High in the canopy of Sumatran peat swamp forests, an infant orangutan clings to its mother for the better part of its first decade. The pair moves through a world full of leaves that look alike, fruits that are edible only for a few days each year, and insects hidden inside rotting branches. To an outsider, the forest appears abundant. To a young ape, it is an encyclopedia without an index.

By the time a wild orangutan separates from its mother, it carries a mental catalog of nearly 250 distinct foods. It knows which stems to strip, which insects require attention, and which fruits demand careful preparation before eating. Until recently, scientists assumed that such knowledge might emerge from long hours of solitary exploration.

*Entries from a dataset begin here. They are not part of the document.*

-- ==== Sys2Proof/Machine/Requests.lean ====
section
/-! DEFINITION. The requests the host presents (43_region_ops): acceptance, dispatch and, for the two that need no sequencer,
the whole effect. A region request's further stages are the sequencer's steps (Machine/Sequencer.lean, Machine/Engine.lean). -/
namespace Sys2Proof.Machine

/-- CONFIGURE (43_region_ops R196). -/
def execConfigure (devAddr : BitVec 7) (s : State) : Result :=
  accept s
    (if s.cfgValid then .next ((s.start opConfigure).raise .reconfigure)
     else .next (({ s.start opConfigure with cfgDevAddr := devAddr, cfgValid := true }).finish .resOk []))

/-- The region registers an accepted BITMAP loads (43_region_ops R190-R191, 30_encoding R84). -/
def loadBitmap (r : Region) (x y width height dataLength : Word) (data : List Byte) : Region :=
  { r with op := opBitmap, rx := x, ry := y, rw := width, rh := height, dlen := dataLength, dataIn := data }

/-- BITMAP (43_region_ops R191). -/
def execBitmap (x y width height dataLength : Word) (data : List Byte) (s : State) : Result :=
  acceptRegion s (loadBitmap s.region x y width height dataLength data)

/-- The region registers of a fill; its `DLEN` is 0 (43_region_ops R193: `Validate(FILL, x, y, width, height, 0)`). -/
def loadFill (r : Region) (op : BitVec 4) (x y width height : Word) (fillByte : Byte) : Region :=
  { r with op := op, rx := x, ry := y, rw := width, rh := height, dlen := 0#32, fill := fillByte }

/-- FILL (43_region_ops R193). -/
def execFill (x y width height : Word) (fillByte : Byte) (s : State) : Result :=
  acceptRegion s (loadFill s.region opFill x y width height fillByte)

/-- CLEAR: FILL's path with `(0, 0, COLS, ROWS, 0)` under its own operation code (43_region_ops R194, 30_encoding R100). -/
def execClear (s : State) : Result :=
  acceptRegion s
    (loadFill s.region opClear 0#32 0#32 (BitVec.ofNat 32 s.build.cols) (BitVec.ofNat 32 (rows s.build)) 0#8)

/-- READBUF (43_region_ops R200): `none` of `memRead` is `offset + count > CAP`. -/
def execReadbuf (offset count : Word) (s : State) : Result :=
  accept s
    (match s.memRead offset.toNat count.toNat with
     | none       => .next ((s.start opReadbuf).raise .hookRange)
     | some bytes => .next ((s.start opReadbuf).finish .resOk bytes))

/-- RESERVED_OP: an illegal descriptor records `F_ILLEGAL_REQ` (30_encoding R94, 60_exceptions R231), before any register is
loaded (43_region_ops R190). -/
def execReservedOp (_r : Request) (s : State) : Result :=
  accept s (.next (s.raise .illegalReq))

end Sys2Proof.Machine
end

A young orangutan (Cinnamon) peers at her mother (Cissy) while using a stick to fish termites from a nest. Credit: Guilhem Duvot

A new study in Nature Human Behaviour1 challenges that assumption. The research team argues that no single orangutan could independently build such a comprehensive diet in a lifetime. Instead, the breadth of their food knowledge appears to be the cumulative work of many individuals over many generations.

Dr. Liana Torres, a primate cognitive ecologist at the University of Barcelona, notes: “The complexity of orangutan diets reflects a cultural inheritance system that far exceeds what solitary learning can achieve.”

The findings suggest that the roots of cultural accumulation stretch deeper in our evolutionary history than long suspected.